There is an aspect of it's the luckiest. It really is, like the body tries to make it a random selection. It tries to make it fair in making it as random as possible. Interesting, and also interesting that they're fueled by fructose. I didn't really think about that. So they're a carb-loaded athlete.

Right, with food for the journey. Food for the journey, because I'm somebody that actually does a lot of running on, I guess you would call me a fat adapted athlete, so I do sort of meat heavy diet, and so you could do a lot of endurance kind of stuff when you don't eat any carbs, any glucose, any of that kind of stuff, and you're very low.

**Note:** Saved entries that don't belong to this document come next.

-- ==== Sys2Proof/Machine/Errors.lean ====
section
/-! DEFINITION. The error taxonomy of spec/60_exceptions.md rule R190, with the numeric codes and payload fields of the
STATUS and ERR_VALUE registers. -/

namespace Sys2Proof.Machine

/-- The two operations that can overflow (rule R190, error 8). -/
inductive ArithOp where
  | add
  | mul
  deriving DecidableEq, Repr

/-- The nine error kinds, each with its payload (rule R190). An argument index is 0-based (rule R14). -/
inductive Err where
  /-- `w` is negative, at least 100000, or has an unsupported operation; the payload is the whole word. -/
  | invalidOpCode (w : Int)
  /-- The mode digit `m` of argument `i` is not 0 or 1. -/
  | invalidParamMode (i : Fin 3) (m : Nat)
  /-- Argument `i` is Position and its word `r` is no memory index. -/
  | positionOutOfBounds (i : Fin 3) (r : Int)
  /-- The write target, argument `i`, is Immediate. -/
  | immediateTargetParam (i : Fin 3)
  /-- Input found the input queue empty. -/
  | inputExhausted
  /-- The fetch found `pc` outside memory. -/
  | pcOutOfBounds (pc : Int)
  /-- The argument word of argument `i`, at index `a = pc + 1 + i`, lies beyond the end of memory. -/
  | operandFetchOutOfBounds (i : Fin 3) (a : Int)
  /-- The exact result of `op` does not fit and `OVERFLOW_MODE = Fault`. -/
  | arithmeticOverflow (op : ArithOp)
  /-- Output found the output log full. -/
  | outputOverflow
  deriving DecidableEq, Repr

/-- The operation's number. -/
def ArithOp.number : ArithOp → Nat
  | .add => 1
  | .mul => 2

/-- The column "code" of rule R190: the value of STATUS.ERR_CODE. -/
def Err.code : Err → BitVec 6
  | .invalidOpCode _ => 1
  | .invalidParamMode _ _ => 2
  | .positionOutOfBounds _ _ => 3
  | .immediateTargetParam _ => 4
  | .inputExhausted => 5
  | .pcOutOfBounds _ => 6
  | .operandFetchOutOfBounds _ _ => 7
  | .arithmeticOverflow _ => 8
  | .outputOverflow => 9

/-- The column "ERR_ARG" of rule R190: the argument index, or 3 when the error has none. -/
def Err.arg : Err → BitVec 2
  | .invalidParamMode i _ | .positionOutOfBounds i _ | .immediateTargetParam i
  | .operandFetchOutOfBounds i _ => BitVec.ofNat 2 i.val
  | .invalidOpCode _ | .inputExhausted | .pcOutOfBounds _ | .arithmeticOverflow _ | .outputOverflow => 3

/-- The column "ERR_VALUE" of rule R190: the word the error carries, or 0. -/
def Err.value : Err → Int
  | .invalidOpCode w => w
  | .invalidParamMode _ m => m
  | .positionOutOfBounds _ r => r
  | .immediateTargetParam _ => 0
  | .inputExhausted => 0
  | .pcOutOfBounds pc => pc
  | .operandFetchOutOfBounds _ a => a
  | .arithmeticOverflow op => op.number
  | .outputOverflow => 0

end Sys2Proof.Machine
end

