-- ==== Sys2Proof/Decode.lean ====
section
/-! DEFINITION. The Decoder (spec/30_encoding.md rules R70 to R87), the encoder written from the same table, and the
reading of a table word that the host asks for.

The encoding is decimal: the fields of an instruction word are its decimal digits (rule R71). -/

namespace Sys2Proof

open Machine (Err)

/-- `digit(w, k) = floor(w / 10^k) mod 10` (rule R12), used only for `w >= 0`. -/
def digit (w : Int) (k : Nat) : Nat := (w / 10 ^ k % 10).toNat

/-- The mode a mode digit names (rule R77): `M(0) = Position`, `M(1) = Immediate`; no other digit is a mode (rule R75). -/
def modeOfDigit : Nat → Option Mode
  | 0 => some .position
  | 1 => some .immediate
  | _ => none

/-- The mode digit of argument `i` sits at decimal place `2 + i` (rule R71). -/
def decodeMode (w : Int) (i : Fin 3) : Except Err Mode :=
  match modeOfDigit (digit w (2 + i.val)) with
  | some m => .ok m
  | none => .error (.invalidParamMode i (digit w (2 + i.val)))

/-- Field extraction (rules R74 to R77): the range check, then the three mode digits in order, then the operation field,
which ranges over 0 to 99 here. -/
def extractFields (w : Int) : Except Err OpCode :=
  if w < 0 ∨ 100000 ≤ w then .error (.invalidOpCode w)
  else do
    let m0 ← decodeMode w 0
    let m1 ← decodeMode w 1
    let m2 ← decodeMode w 2
    return { operation := (w % 100).toNat, arg0Mode := m0, arg1Mode := m1, arg2Mode := m2 }

/-- The operation check (rule R78): 1 to 8 and 99 are supported, nothing else is. -/
def selectInstr (c : OpCode) : Option Instr :=
  match c.operation with
  | 1 => some (.add c.arg0Mode c.arg1Mode c.arg2Mode)
  | 2 => some (.mul c.arg0Mode c.arg1Mode c.arg2Mode)
  | 3 => some (.input c.arg0Mode c.arg1Mode c.arg2Mode)
  | 4 => some (.output c.arg0Mode c.arg1Mode c.arg2Mode)
  | 5 => some (.jumpIfTrue c.arg0Mode c.arg1Mode c.arg2Mode)
  | 6 => some (.jumpIfFalse c.arg0Mode c.arg1Mode c.arg2Mode)
  | 7 => some (.lessThan c.arg0Mode c.arg1Mode c.arg2Mode)
  | 8 => some (.equals c.arg0Mode c.arg1Mode c.arg2Mode)
  | 99 => some (.terminate c.arg0Mode c.arg1Mode c.arg2Mode)
  | _ => none

/-- The whole Decoder (rule R80): total on every integer, its checks in the order of rule R79, each rejection by name. -/
def decode (w : Int) : Except Err Instr := do
  let c ← extractFields w
  match selectInstr c with
  | some i => return i
  | none => .error (.invalidOpCode w)

/-- The operation number (rule R73). -/
def Instr.operation : Instr → Nat
  | .add _ _ _ => 1
  | .mul _ _ _ => 2
  | .input _ _ _ => 3
  | .output _ _ _ => 4
  | .jumpIfTrue _ _ _ => 5
  | .jumpIfFalse _ _ _ => 6
  | .lessThan _ _ _ => 7
  | .equals _ _ _ => 8
  | .terminate _ _ _ => 99

/-- The mode digit of argument `i`, whether or not the operation has that argument. -/
def Instr.mode (ins : Instr) (i : Fin 3) : Mode :=
  match ins with
  | .add m0 m1 m2 | .mul m0 m1 m2 | .input m0 m1 m2 | .output m0 m1 m2 | .jumpIfTrue m0 m1 m2
  | .jumpIfFalse m0 m1 m2 | .lessThan m0 m1 m2 | .equals m0 m1 m2 | .terminate m0 m1 m2 =>
    match i with
    | 0 => m0
    | 1 => m1
    | 2 => m2

/-- The argument count `n` (rule R73). -/
def Instr.nargs : Instr → Nat
  | .add _ _ _ | .mul _ _ _ | .lessThan _ _ _ | .equals _ _ _ => 3
  | .jumpIfTrue _ _ _ | .jumpIfFalse _ _ _ => 2
  | .input _ _ _ | .output _ _ _ => 1
  | .terminate _ _ _ => 0

/-- The length in words (rules R73 and R84). -/
def Instr.length : Instr → Nat
  | .add _ _ _ | .mul _ _ _ | .lessThan _ _ _ | .equals _ _ _ => 4
  | .jumpIfTrue _ _ _ | .jumpIfFalse _ _ _ => 3
  | .input _ _ _ | .output _ _ _ => 2
  | .terminate _ _ _ => 1

/-- The argument an operation writes to, if any (the column "tgt" of rule R73). -/
def Instr.targetArg : Instr → Option (Fin 3)
  | .add _ _ _ | .mul _ _ _ | .lessThan _ _ _ | .equals _ _ _ => some 2
  | .input _ _ _ => some 0
  | .output _ _ _ | .jumpIfTrue _ _ _ | .jumpIfFalse _ _ _ | .terminate _ _ _ => none

/-- The Decoder as a hardware block (rule R81): one word in; the operation, the three one-bit modes, the argument count
and the length out, or one error. -/
structure DecoderOutput where
  opcode : OpCode
  nargs  : Nat
  length : Nat
  deriving DecidableEq, Repr

/-- What the Decoder block delivers for a word (rule R81). -/
def decoderBlock (w : Int) : Except Err DecoderOutput := do
  let i ← decode w
  return { opcode := { operation := i.operation, arg0Mode := i.mode 0, arg1Mode := i.mode 1, arg2Mode := i.mode 2 },
           nargs := i.nargs, length := i.length }

/-- The digit that names a mode (rule R71). -/
def Mode.digit : Mode → Int
  | .position => 0
  | .immediate => 1

/-- The instruction word `op + 100*A + 1000*B + 10000*C` (rule R71). -/
def encode (i : Instr) : Int :=
  i.operation + 100 * (i.mode 0).digit + 1000 * (i.mode 1).digit + 10000 * (i.mode 2).digit

/-- The value of a `W`-bit field read as a two's complement word (rule R8). -/
def signedOfBits (W x : Nat) : Int := if x < 2 ^ (W - 1) then (x : Int) else (x : Int) - 2 ^ W

/-- Word `k` of a bit pattern `w` of `nbits` bits laid out over `W`-bit words, bit 0 the least significant bit of word 0;
every bit above `nbits` is 0. DESIGN CHOICE (notes/assumptions/11.md): the spec has no bit view of an instruction. -/
def tableWord (W nbits w k : Nat) : Int := signedOfBits W (w % 2 ^ nbits / 2 ^ (W * k) % 2 ^ W)

/-- The instruction the Decoder reads from a table row's bits, at the default width. -/
def decodeTableWord (nbits w : Nat) : Option Instr :=
  match decode (tableWord Params.default.wordBits nbits w 0) with
  | .ok i => some i
  | .error _ => none

end Sys2Proof
end

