-- ==== Sys2Proof/Machine/Compare.lean ====
section
/-! DEFINITION. LessThan and Equals (spec/44_compare.md). -/

namespace Sys2Proof.Machine

/-- What LessThan and Equals share (rules R170 and R171): the target check, then 1 or 0 written, and an advance of 4. -/
def compareEffects (outcome : Bool) (s : State) (p2 : Param) : Except Err Effects := do
  let a ← address p2 2
  return { write := some (a, boolWord outcome), pop := false, append := none, next := .goto (s.pc + 4) }

/-- LessThan, operation 7 (rule R170): a signed comparison. -/
def execLessThan (m0 m1 m2 : Mode) (s : State) : Host.Outcome State Fault Refusal :=
  complete s (withArgs3 s m0 m1 m2 fun p0 p1 p2 =>
    compareEffects (decide (value s.mem p0 < value s.mem p1)) s p2)

/-- Equals, operation 8 (rule R171). -/
def execEquals (m0 m1 m2 : Mode) (s : State) : Host.Outcome State Fault Refusal :=
  complete s (withArgs3 s m0 m1 m2 fun p0 p1 p2 =>
    compareEffects (decide (value s.mem p0 = value s.mem p1)) s p2)

end Sys2Proof.Machine
end

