-- ==== Sys2Proof/Tests/Slice0.lean ====
section
/-! SUPPORT. Tests of the model against the encodings and vectors the spec gives (the source of each is named), the smoke
tests of WellFormed, and for every obligation with hypotheses a concrete state and operands that meet them. -/

namespace Sys2Proof.Tests

open Sys2Proof Sys2Proof.Machine

/-- The state a step answers, if it answers one. -/
def nextOf : Host.Outcome State Fault Refusal → Option State
  | .next t => some t
  | .fault _ => none
  | .refused _ => none

/-- An instance with the given parameters, memory and input, at index 0. -/
def inst (p : Params) (image input : List Int) : State :=
  ⟨p, Memory.ofWords image, 0, input, [], .running, none⟩

/-- An instance at the parameters of spec/95_test_vectors.md. -/
def std (image input : List Int) : State := inst Params.default image input

/-- Parameters with 16-bit words. -/
def p16 (m : OverflowMode) : Params := ⟨16, m, none⟩

/-- Parameters with a bounded log. -/
def bounded (K : Nat) : Params := ⟨64, .fault, some K⟩

/-- The memory and the pointer after one step. -/
def memPc (s : State) : Option (List Int × Int) := (nextOf (step s)).map fun t => (t.mem.toWords, t.pc)

/-- The queue, the log and the pointer after one step. -/
def ioPc (s : State) : Option (List Int × List Int × Int) := (nextOf (step s)).map fun t => (t.inQueue, t.outLog, t.pc)

/-- The error, the memory and the pointer after one step. -/
def errPc (s : State) : Option (Option Err × List Int × Int) := (nextOf (step s)).map fun t => (t.err, t.mem.toWords, t.pc)

/-! ### Decoding: the word of each operation written out digit by digit from rules R71 and R73, and the vectors V-D -/

/-- `C B A` = `0 0 0`, operation `01` (V-D-1). -/
theorem test_decode_add : decode 00001 = .ok (.add .position .position .position) := by decide

/-- `C B A` = `0 1 0`, operation `02` (V-D-2). -/
theorem test_decode_mul : decode 01002 = .ok (.mul .position .immediate .position) := by decide

/-- `C B A` = `0 0 1`, operation `03` (V-D-4). -/
theorem test_decode_input : decode 00103 = .ok (.input .immediate .position .position) := by decide

/-- `C B A` = `0 0 1`, operation `04` (V-D-5). -/
theorem test_decode_output : decode 00104 = .ok (.output .immediate .position .position) := by decide

/-- `C B A` = `0 1 1`, operation `05` (V-D-6). -/
theorem test_decode_jumpIfTrue : decode 01105 = .ok (.jumpIfTrue .immediate .immediate .position) := by decide

/-- `C B A` = `0 1 0`, operation `06`. -/
theorem test_decode_jumpIfFalse : decode 01006 = .ok (.jumpIfFalse .position .immediate .position) := by decide

/-- `C B A` = `1 0 0`, operation `07`. -/
theorem test_decode_lessThan : decode 10007 = .ok (.lessThan .position .position .immediate) := by decide

/-- `C B A` = `0 1 1`, operation `08` (V-D-8). -/
theorem test_decode_equals : decode 01108 = .ok (.equals .immediate .immediate .position) := by decide

/-- `C B A` = `1 1 1`, operation `99` (V-D-10). -/
theorem test_decode_terminate : decode 11199 = .ok (.terminate .immediate .immediate .immediate) := by decide

/-- Rejections by operation: V-D-11 to V-D-14. -/
theorem test_decode_rejects_operation :
    decode 0 = .error (.invalidOpCode 0) ∧ decode 9 = .error (.invalidOpCode 9) ∧
    decode 98 = .error (.invalidOpCode 98) ∧ decode 100 = .error (.invalidOpCode 100) := by decide

/-- Rejections by mode digit, before the operation check: V-D-15 to V-D-19. -/
theorem test_decode_rejects_mode :
    decode 200 = .error (.invalidParamMode 0 2) ∧ decode 3202 = .error (.invalidParamMode 0 2) ∧
    decode 20010 = .error (.invalidParamMode 2 2) ∧ decode 21002 = .error (.invalidParamMode 2 2) ∧
    decode 99999 = .error (.invalidParamMode 0 9) := by decide

/-- Rejections by range, before the mode check: V-D-20 to V-D-24. -/
theorem test_decode_rejects_range :
    decode (-1) = .error (.invalidOpCode (-1)) ∧ decode (-101) = .error (.invalidOpCode (-101)) ∧
    decode 100001 = .error (.invalidOpCode 100001) ∧ decode 100099 = .error (.invalidOpCode 100099) ∧
    decode 2000000 = .error (.invalidOpCode 2000000) := by decide

/-- What the Decoder block delivers for 1105 (rules R73 and R81). -/
theorem test_decoder_block :
    decoderBlock 1105 = .ok ⟨⟨5, .immediate, .immediate, .position⟩, 2, 3⟩ := by decide

/-- A table word and its first step after reset: 1101 with argument words 2, 3 and 0, laid out in 64-bit words. -/
theorem test_table_word :
    decodeTableWord 64 1101 = some (.add .immediate .immediate .position) ∧ decodeTableWord 64 200 = none ∧
    memPc (State.reset.withFetchWord 256 (1101 + 2 * 2 ^ 64 + 3 * 2 ^ 128)) = some ([5, 2, 3, 0], 4) := by decide

/-- The assembler (rules R101 to R103), on lines of program P2. -/
theorem test_assemble :
    assembleProgram [.mul (.pos 28) (.imm (-1)) (.pos 29), .jumpIfTrue (.pos 31) (.imm 24), .terminate, .word [0, 0]] =
      [1002, 28, -1, 29, 1005, 31, 24, 99, 0, 0] ∧
    asmText (.mul (.pos 28) (.imm (-1)) (.pos 29)) = "Mul [28], #-1, [29]" := by decide

/-! ### WellFormed: an ill-formed term for each check, refused -/

theorem test_wf_refuses_narrow_word : ¬ (Params.mk 15 .fault none).wf ∧ (p16 .fault).wf := by decide

theorem test_wf_refuses_long_image :
    ¬ ImageWf 16 (List.replicate 32765 0) ∧
    create (p16 .fault) (List.replicate 32765 0) [] = .error .imageTooLong := by
  have h : ¬ (List.replicate 32765 (0 : Int)).length ≤ maxMemLen 16 := by rw [List.length_replicate]; decide
  exact ⟨fun w => h w.1, by unfold create; rw [if_neg (not_not_intro (by decide))]; exact if_pos h⟩

theorem test_wf_refuses_image_word :
    ¬ ImageWf 16 [99, 32768] ∧ ImageWf 16 [99, 32767, -32768] ∧
    create (p16 .fault) [99, -32769] [] = .error .imageWordOutOfRange := by decide

theorem test_wf_refuses_input_word :
    ¬ WordsFit 16 [0, -32769] ∧ create (p16 .fault) [99] [32768] = .error .inputWordOutOfRange ∧
    create ⟨15, .fault, none⟩ [99] [] = .error .wordTooNarrow := by decide

theorem test_wf_refuses_operand : ¬ (Operand.imm 32768).wf 16 ∧ ¬ (Operand.pos (-32769)).wf 16 := by decide

theorem test_wf_refuses_line :
    ¬ (Asm.add (.imm 0) (.imm 32768) (.pos 0)).wf 16 ∧ ¬ (Asm.jumpIfTrue (.imm 1) (.imm 32768)).wf 16 ∧
    ¬ (Asm.input (.pos 32768)).wf 16 ∧ ¬ (Asm.output (.imm 32768)).wf 16 ∧ ¬ (Asm.word [32768]).wf 16 := by
  simp only [Asm.wf]; decide

/-! ### One step: vectors of spec/95_test_vectors.md -/

/-- V-A-3: the target is both sources. -/
theorem test_add_aliased : memPc (std [1, 5, 5, 5, 99, 21] []) = some ([1, 5, 5, 5, 99, 42], 4) := by decide

/-- V-A-7 and V-A-8: overflow at 16 bits, Fault and Wrap. -/
theorem test_add_overflow :
    errPc (inst (p16 .fault) [1101, 32767, 1, 5, 99, 0] []) =
      some (some (.arithmeticOverflow .add), [1101, 32767, 1, 5, 99, 0], 0) ∧
    memPc (inst (p16 .wrap) [1101, 32767, 1, 5, 99, 0] []) = some ([1101, 32767, 1, 5, 99, -32768], 4) := by decide

/-- V-A-4: the square of a negative word. -/
theorem test_mul_aliased : memPc (std [2, 5, 5, 5, 99, -9] []) = some ([2, 5, 5, 5, 99, 81], 4) := by decide

/-- V-A-9 and V-A-10: the product of -1 and the most negative word. -/
theorem test_mul_overflow :
    errPc (inst (p16 .fault) [1102, -1, -32768, 5, 99, 0] []) =
      some (some (.arithmeticOverflow .mul), [1102, -1, -32768, 5, 99, 0], 0) ∧
    memPc (inst (p16 .wrap) [1102, -1, -32768, 5, 99, 0] []) = some ([1102, -1, -32768, 5, 99, -32768], 4) := by decide

/-- V-IO-1: one value is consumed. -/
theorem test_input :
    memPc (std [3, 3, 99, 0] [-8, 4]) = some ([3, 3, 99, -8], 2) ∧ ioPc (std [3, 3, 99, 0] [-8, 4]) = some ([4], [], 2) := by
  decide

/-- V-IO-8 and V-IO-6: the target check comes before the empty-queue check. -/
theorem test_input_failures :
    errPc (std [103, 3, 99, 0] []) = some (some (.immediateTargetParam 0), [103, 3, 99, 0], 0) ∧
    errPc (std [3, 0, 99] []) = some (some .inputExhausted, [3, 0, 99], 0) := by decide

/-- V-IO-4: a Position argument outputs the word it names. -/
theorem test_output : ioPc (std [4, 0, 99] []) = some ([], [4], 2) := by decide

/-- V-IO-5, at its second instruction: a log of capacity 1 that is full. -/
theorem test_output_overflow :
    (nextOf (step ⟨bounded 1, Memory.ofWords [104, 1, 104, 2, 99], 2, [], [1], .running, none⟩)).map
      (fun t => (t.err, t.outLog, t.pc)) = some (some .outputOverflow, [1], 2) := by decide

/-- V-J-1 and V-J-3: -1 is not truthy. -/
theorem test_jumpIfTrue :
    ioPc (std [1105, 1, 7, 0, 0, 0, 0, 99] []) = some ([], [], 7) ∧
    ioPc (std [1105, -1, 7, 99, 0, 0, 0, 99] []) = some ([], [], 3) := by decide

/-- V-J-7: the target is resolved though the jump is not taken. -/
theorem test_jumpIfTrue_resolves_target :
    errPc (std [105, 0, 50, 99] []) = some (some (.positionOutOfBounds 1 50), [105, 0, 50, 99], 0) := by decide

/-- V-J-5 and V-J-6: -5 is not truthy, so JumpIfFalse jumps. -/
theorem test_jumpIfFalse :
    ioPc (std [1106, -5, 7, 0, 0, 0, 0, 99] []) = some ([], [], 7) ∧
    ioPc (std [1106, 5, 7, 99, 0, 0, 0, 99] []) = some ([], [], 3) := by decide

/-- V-C-8 and V-C-10: a signed comparison of the extreme words, and a target that is the left source. -/
theorem test_lessThan :
    memPc (std [7, 5, 6, 5, 99, -3, 2] []) = some ([7, 5, 6, 5, 99, 1, 2], 4) ∧
    memPc (std [1107, -9223372036854775808, 9223372036854775807, 0, 99] []) =
      some ([1, -9223372036854775808, 9223372036854775807, 0, 99], 4) := by decide

/-- V-C-2: equal values are not less. -/
theorem test_lessThan_equal : memPc (std [1107, 5, 5, 0, 99] []) = some ([0, 5, 5, 0, 99], 4) := by decide

/-- V-C-9 and V-C-7. -/
theorem test_equals :
    memPc (std [8, 5, 5, 5, 99, 13] []) = some ([8, 5, 5, 5, 99, 1], 4) ∧
    memPc (std [1108, -1, 1, 0, 99] []) = some ([0, -1, 1, 0, 99], 4) := by decide

/-- V-C-6: an Immediate target. -/
theorem test_equals_immediate_target :
    errPc (std [11108, 1, 1, 0, 99] []) = some (some (.immediateTargetParam 2), [11108, 1, 1, 0, 99], 0) := by decide

/-- V-T-4: Terminate leaves the queue. -/
theorem test_terminate :
    nextOf (step (std [99, 3, 0] [1, 2])) =
      some ⟨Params.default, Memory.ofWords [99, 3, 0], 0, [1, 2], [], .halted, none⟩ := by decide

/-- V-R-4, V-R-7 and V-S-2: failures of the resolver and of the fetch. -/
theorem test_resolver_and_fetch_failures :
    errPc (std [1, 0, 0] []) = some (some (.operandFetchOutOfBounds 2 3), [1, 0, 0], 0) ∧
    errPc (std [1, 9, -1, 0, 99] []) = some (some (.positionOutOfBounds 0 9), [1, 9, -1, 0, 99], 0) ∧
    errPc (std [] []) = some (some (.pcOutOfBounds 0), [], 0) := by decide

It's interesting to think that sperm are like, nope, they're total bros. Let's go to the gym, sprint, performance, short-term performance is everything. All right, well, that's sperm. Returning to the liver, the place that deals with all our poor decisions. No, many of them, many of our poor decisions. You said that the liver does quite a few things.

What to you is fascinating, beautiful about the liver? I'd say its primary function seems to be as the sort of gatekeeper for what we eat and absorb. The entire gastrointestinal tract, from the esophagus to the rectum, the blood flows from it, not back to the heart, but to the liver, where it's first examined, things are evaluated, packaged, processed, detoxified, perhaps.

It's kind of this great overseer of what we digest and absorb, and so it kind of keeps track of what's coming in, the outside world that comes in and will become part of us. That's why partly the liver suffers sometimes the injury from certain toxins like alcohol, but beyond that, the liver is also the place, as I said, it metabolizes things too.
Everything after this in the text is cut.